Sidney Mason owned several Lane paintings, including one of his former San Juan estate that he commissioned Lane to paint c.1850.

– Stephanie Buck (2015)

(1) Cassie Mason (Meyers) James, Biographical Sketches of the Bailey-Myers-Mason Families (Library of Congress, 1908), 48.

(2) Gloucester City Archives: Letters to City Council for July 15, 1913, #230.

Related tables: Brick Houses / Gloucester House Hotel »  //  Mason, John »  //  Pavilion Hotel »

publication
1863 Gloucester Telegraph 12.23.1863
12.23.1863
Newspaper
Gloucester Telegraph

"The Cape Ann Sanitary Fair: [Held Tues–Fri in the Pavilion Hotel by favor of the owner Sidney Mason of New York] In another part of the Hall hangs a fine picture, the generous gift of our own Artist, Mr. Lane.
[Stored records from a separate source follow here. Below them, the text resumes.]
-- ==== Sys2Proof/Certificates/Slice0/Obligations.lean ====
section
/-! DEFINITION. The statements for the provers. -/
open Sys2Proof Sys2Proof.Machine

/-- A step runs the command at the front of the queue, with the rest of the queue. -/
def Obligations.QueueFirstInFirstOut : Prop :=
  ∀ (c : Instr) (s : State) (rest : List Instr), step { s with pending := c :: rest } = exec c { s with pending := rest }

/-- The model's choice (log entry 1): with no command waiting, a step lets one clock go by; in low tide operating time alone counts. -/
def Obligations.EmptyQueueIsOneClock : Prop :=
  ∀ s : State, s.pending = [] →
    (s.lowTide = false → ∃ t, step s = .next t ∧ t.pending = [] ∧ t.now = s.now + 1 ∧
      Only clockKey clockParts s t) ∧
    (s.lowTide = true → ∃ t, step s = .next t ∧ t.pending = [] ∧ t.now = s.now ∧
      t.pwr.opNs = (if s.fed then (s.pwr.opNs + 1) % 62500000 else s.pwr.opNs) ∧
      Only (among [R.PCM_OP_HOURS_LO, R.PCM_OP_HOURS_HI]) [.pwr] s t)

/-- Every command answers a next state, keeps the queue, and leaves every table in canonical form. -/
def Obligations.EveryCommandAnswers : Prop :=
  ∀ (c : Instr) (s : State), Answers c s (fun t => t.tablesWf = true)

/-- R109, R371, R382 and the status words that follow other state: they hold after every step, from any state. -/
def Obligations.StepsKeepSteady : Prop :=
  ∀ s t : State, step s = .next t → t.Steady

/-- The state right after reset is steady, and reset values of the tables, over the arrays of registers. -/
def Obligations.ResetState : Prop :=
  State.reset.Steady ∧ State.reset.pending = [] ∧ State.reset.rd R.IDN_PARTNUM = 0x4896 ∧ State.reset.rd R.IDN_REVISION = 0x20001 ∧
  State.reset.fld R.WDN_STATUS 18 16 = 7 ∧ State.reset.role .a = 0 ∧ State.reset.role .b = 1 ∧
  (∀ n, n < 4096 → State.reset.viGen n = 0 ∧ State.reset.fld (R.VI_STATUS n) 1 0 = 1) ∧ (∀ x, x < 51 → State.reset.fld (R.SWC_P_CREDITS x) 5 0 = 32) ∧
  State.reset.rd R.SWC_FREE = 524288 ∧ (∀ l, State.reset.rd (R.SCH_TOK_FREE l) = 65536) ∧ (∀ l, State.reset.rd (R.REC_BLK_FREE l) = 32768) ∧
  (∀ n, n < 48 → State.reset.rd (R.PRT_MAXLEN n) = 1536) ∧ State.reset.bit R.RTC_STATUS 0 = true ∧ State.reset.rd R.RTC_CAL1 = 0x101 ∧
  (∀ n, n < 144 → State.reset.slotEmpty n = true) ∧ (∀ n, n < 16 → State.reset.bit R.SLU_DOUT_STATE n = false) ∧
  State.reset.pwr.doutPins = 0 ∧ State.reset.silent = false
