-- ==== Sys2Proof/Laws/Settle.lean ====
section
/-! SUPPORT. The end of a command: what `settle` leaves as it was, what it makes true, and the answer of `finish`. -/
namespace Sys2Proof.Machine

/-! ### The parts of settle -/

@[simp] theorem State.syncHold_pending (s : State) : s.syncHold.pending = s.pending := rfl
@[simp] theorem State.syncHold_paths (s : State) : s.syncHold.paths = s.paths := rfl
@[simp] theorem State.syncHold_held (s : State) : s.syncHold.held = s.held := rfl
@[simp] theorem State.syncHold_now (s : State) : s.syncHold.now = s.now := rfl
@[simp] theorem State.syncHold_freeCtr (s : State) : s.syncHold.freeCtr = s.freeCtr := rfl
@[simp] theorem State.syncHold_out (s : State) : s.syncHold.out = s.out := rfl
@[simp] theorem State.syncHold_pwr (s : State) : s.syncHold.pwr = s.pwr := rfl
@[simp] theorem State.syncHold_ldr (s : State) : s.syncHold.ldr = s.ldr := rfl
@[simp] theorem State.syncHold_host (s : State) : s.syncHold.host = s.host := rfl
@[simp] theorem State.syncHold_tmu (s : State) : s.syncHold.tmu = s.tmu := rfl
@[simp] theorem State.syncHold_evt (s : State) : s.syncHold.evt = s.evt := rfl
@[simp] theorem State.syncHold_key (s : State) : s.syncHold.key = s.key := rfl
@[simp] theorem State.syncHold_net (s : State) : s.syncHold.net = s.net := rfl
@[simp] theorem State.syncHold_ing (s : State) : s.syncHold.ing = s.ing := rfl
@[simp] theorem State.syncHold_laneA (s : State) : s.syncHold.laneA = s.laneA := rfl
@[simp] theorem State.syncHold_laneB (s : State) : s.syncHold.laneB = s.laneB := rfl
@[simp] theorem State.syncHold_slu (s : State) : s.syncHold.slu = s.slu := rfl
@[simp] theorem State.syncHold_xl (s : State) : s.syncHold.xl = s.xl := rfl
@[simp] theorem State.syncHold_nrg (s : State) : s.syncHold.nrg = s.nrg := rfl
@[simp] theorem State.syncHold_nrgA (s : State) : s.syncHold.nrgA = s.nrgA := rfl
@[simp] theorem State.syncHold_nrgB (s : State) : s.syncHold.nrgB = s.nrgB := rfl
@[simp] theorem State.syncHold_rcd (s : State) : s.syncHold.rcd = s.rcd := rfl
@[simp] theorem State.syncHold_recA (s : State) : s.syncHold.recA = s.recA := rfl
@[simp] theorem State.syncHold_recB (s : State) : s.syncHold.recB = s.recB := rfl
@[simp] theorem State.syncHold_wdn (s : State) : s.syncHold.wdn = s.wdn := rfl
@[simp] theorem State.syncHold_sep (s : State) : s.syncHold.sep = s.sep := rfl
@[simp] theorem State.syncHold_rtc (s : State) : s.syncHold.rtc = s.rtc := rfl

@[simp] theorem State.breachHold_pending (s : State) : s.breachHold.pending = s.pending := by unfold State.breachHold; dsimp only; split <;> [rfl; (split <;> simp)]
@[simp] theorem State.breachHold_paths (s : State) : s.breachHold.paths = s.paths := by unfold State.breachHold; dsimp only; split <;> [rfl; (split <;> simp)]
@[simp] theorem State.breachHold_held (s : State) : s.breachHold.held = s.held := by unfold State.breachHold; dsimp only; split <;> [rfl; (split <;> simp)]
@[simp] theorem State.breachHold_now (s : State) : s.breachHold.now = s.now := by unfold State.breachHold; dsimp only; split <;> [rfl; (split <;> simp)]
@[simp] theorem State.breachHold_out (s : State) : s.breachHold.out = s.out := by unfold State.breachHold; dsimp only; split <;> [rfl; (split <;> simp)]
@[simp] theorem State.breachHold_pwr (s : State) : s.breachHold.pwr = s.pwr := by unfold State.breachHold; dsimp only; split <;> [rfl; (split <;> simp)]
@[simp] theorem State.breachHold_ldr (s : State) : s.breachHold.ldr = s.ldr := by unfold State.breachHold; dsimp only; split <;> [rfl; (split <;> simp)]
@[simp] theorem State.breachHold_host (s : State) : s.breachHold.host = s.host := by unfold State.breachHold; dsimp only; split <;> [rfl; (split <;> simp)]
@[simp] theorem State.breachHold_tmu (s : State) : s.breachHold.tmu = s.tmu := by unfold State.breachHold; dsimp only; split <;> [rfl; (split <;> simp)]
@[simp] theorem State.breachHold_key (s : State) : s.breachHold.key = s.key := by unfold State.breachHold; dsimp only; split <;> [rfl; (split <;> simp)]
@[simp] theorem State.breachHold_net (s : State) : s.breachHold.net = s.net := by unfold State.breachHold; dsimp only; split <;> [rfl; (split <;> simp)]
@[simp] theorem State.breachHold_ing (s : State) : s.breachHold.ing = s.ing := by unfold State.breachHold; dsimp only; split <;> [rfl; (split <;> simp)]
@[simp] theorem State.breachHold_laneA (s : State) : s.breachHold.laneA = s.laneA := by unfold State.breachHold; dsimp only; split <;> [rfl; (split <;> simp)]
@[simp] theorem State.breachHold_laneB (s : State) : s.breachHold.laneB = s.laneB := by unfold State.breachHold; dsimp only; split <;> [rfl; (split <;> simp)]
@[simp] theorem State.breachHold_slu (s : State) : s.breachHold.slu = s.slu := by unfold State.breachHold; dsimp only; split <;> [rfl; (split <;> simp)]
@[simp] theorem State.breachHold_xl (s : State) : s.breachHold.xl = s.xl := by unfold State.breachHold; dsimp only; split <;> [rfl; (split <;> simp)]
@[simp] theorem State.breachHold_nrg (s : State) : s.breachHold.nrg = s.nrg := by unfold State.breachHold; dsimp only; split <;> [rfl; (split <;> simp)]
@[simp] theorem State.breachHold_nrgA (s : State) : s.breachHold.nrgA = s.nrgA := by unfold State.breachHold; dsimp only; split <;> [rfl; (split <;> simp)]
@[simp] theorem State.breachHold_nrgB (s : State) : s.breachHold.nrgB = s.nrgB := by unfold State.breachHold; dsimp only; split <;> [rfl; (split <;> simp)]
@[simp] theorem State.breachHold_rcd (s : State) : s.breachHold.rcd = s.rcd := by unfold State.breachHold; dsimp only; split <;> [rfl; (split <;> simp)]
@[simp] theorem State.breachHold_recA (s : State) : s.breachHold.recA = s.recA := by unfold State.breachHold; dsimp only; split <;> [rfl; (split <;> simp)]
@[simp] theorem State.breachHold_recB (s : State) : s.breachHold.recB = s.recB := by unfold State.breachHold; dsimp only; split <;> [rfl; (split <;> simp)]
@[simp] theorem State.breachHold_wdn (s : State) : s.breachHold.wdn = s.wdn := by unfold State.breachHold; dsimp only; split <;> [rfl; (split <;> simp)]
@[simp] theorem State.breachHold_sep (s : State) : s.breachHold.sep = s.sep := by unfold State.breachHold; dsimp only; split <;> [rfl; (split <;> simp)]
@[simp] theorem State.breachHold_rtc (s : State) : s.breachHold.rtc = s.rtc := by unfold State.breachHold; dsimp only; split <;> [rfl; (split <;> simp)]

@[simp] theorem State.mateHold_pending (s : State) : s.mateHold.pending = s.pending := by unfold State.mateHold; dsimp only; split <;> rfl
@[simp] theorem State.mateHold_paths (s : State) : s.mateHold.paths = s.paths := by unfold State.mateHold; dsimp only; split <;> rfl
@[simp] theorem State.mateHold_held (s : State) : s.mateHold.held = s.held := by unfold State.mateHold; dsimp only; split <;> rfl
@[simp] theorem State.mateHold_now (s : State) : s.mateHold.now = s.now := by unfold State.mateHold; dsimp only; split <;> rfl
@[simp] theorem State.mateHold_freeCtr (s : State) : s.mateHold.freeCtr = s.freeCtr := by unfold State.mateHold; dsimp only; split <;> rfl
@[simp] theorem State.mateHold_out (s : State) : s.mateHold.out = s.out := by unfold State.mateHold; dsimp only; split <;> rfl
@[simp] theorem State.mateHold_pwr (s : State) : s.mateHold.pwr = s.pwr := by unfold State.mateHold; dsimp only; split <;> rfl
@[simp] theorem State.mateHold_ldr (s : State) : s.mateHold.ldr = s.ldr := by unfold State.mateHold; dsimp only; split <;> rfl
@[simp] theorem State.mateHold_host (s : State) : s.mateHold.host = s.host := by unfold State.mateHold; dsimp only; split <;> rfl
@[simp] theorem State.mateHold_tmu (s : State) : s.mateHold.tmu = s.tmu := by unfold State.mateHold; dsimp only; split <;> rfl
@[simp] theorem State.mateHold_evt (s : State) : s.mateHold.evt = s.evt := by unfold State.mateHold; dsimp only; split <;> rfl
@[simp] theorem State.mateHold_key (s : State) : s.mateHold.key = s.key := by unfold State.mateHold; dsimp only; split <;> rfl
@[simp] theorem State.mateHold_net (s : State) : s.mateHold.net = s.net := by unfold State.mateHold; dsimp only; split <;> rfl
@[simp] theorem State.mateHold_ing (s : State) : s.mateHold.ing = s.ing := by unfold State.mateHold; dsimp only; split <;> rfl
@[simp] theorem State.mateHold_laneA (s : State) : s.mateHold.laneA = s.laneA := by unfold State.mateHold; dsimp only; split <;> rfl
@[simp] theorem State.mateHold_laneB (s : State) : s.mateHold.laneB = s.laneB := by unfold State.mateHold; dsimp only; split <;> rfl
@[simp] theorem State.mateHold_slu (s : State) : s.mateHold.slu = s.slu := by unfold State.mateHold; dsimp only; split <;> rfl
@[simp] theorem State.mateHold_xl (s : State) : s.mateHold.xl = s.xl := by unfold State.mateHold; dsimp only; split <;> rfl
@[simp] theorem State.mateHold_nrg (s : State) : s.mateHold.nrg = s.nrg := by unfold State.mateHold; dsimp only; split <;> rfl
@[simp] theorem State.mateHold_nrgA (s : State) : s.mateHold.nrgA = s.nrgA := by unfold State.mateHold; dsimp only; split <;> rfl
@[simp] theorem State.mateHold_nrgB (s : State) : s.mateHold.nrgB = s.nrgB := by unfold State.mateHold; dsimp only; split <;> rfl
@[simp] theorem State.mateHold_rcd (s : State) : s.mateHold.rcd = s.rcd := by unfold State.mateHold; dsimp only; split <;> rfl
@[simp] theorem State.mateHold_recA (s : State) : s.mateHold.recA = s.recA := by unfold State.mateHold; dsimp only; split <;> rfl
@[simp] theorem State.mateHold_recB (s : State) : s.mateHold.recB = s.recB := by unfold State.mateHold; dsimp only; split <;> rfl
@[simp] theorem State.mateHold_wdn (s : State) : s.mateHold.wdn = s.wdn := by unfold State.mateHold; dsimp only; split <;> rfl
@[simp] theorem State.mateHold_sep (s : State) : s.mateHold.sep = s.sep := by unfold State.mateHold; dsimp only; split <;> rfl
@[simp] theorem State.mateHold_rtc (s : State) : s.mateHold.rtc = s.rtc := by unfold State.mateHold; dsimp only; split <;> rfl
The Subject is "Coffin's Beach," as seen from the "Loaf." This is the most costly article on sale in the rooms, and is valued at $100. It will be disposed of by tickets of $1 each."

publication
1863 Gloucester Telegraph 12.26.1863
12.26.1863
Newsprint
Gloucester Telegraph
Cape Ann Museum Library & Archive

At a Sanitary Fair held at the Pavilion "obtained through the favor and generosity of the owner, Mr. SIDNEY MASON, of New York, and to whom many thanks are due."  "... hangs a fine picture, the generous gift of our own Artist, Mr. Lane.  The Subject is "Coffin's Beach," as seen from the "Loaf."  This is the most costly article on sale in the rooms, and is valued at $100. It will be disposed of by tickets $1 each."

Two paintings by Lane, Little Good Harbor Beach and View from the Loaf were on sale at the Fair.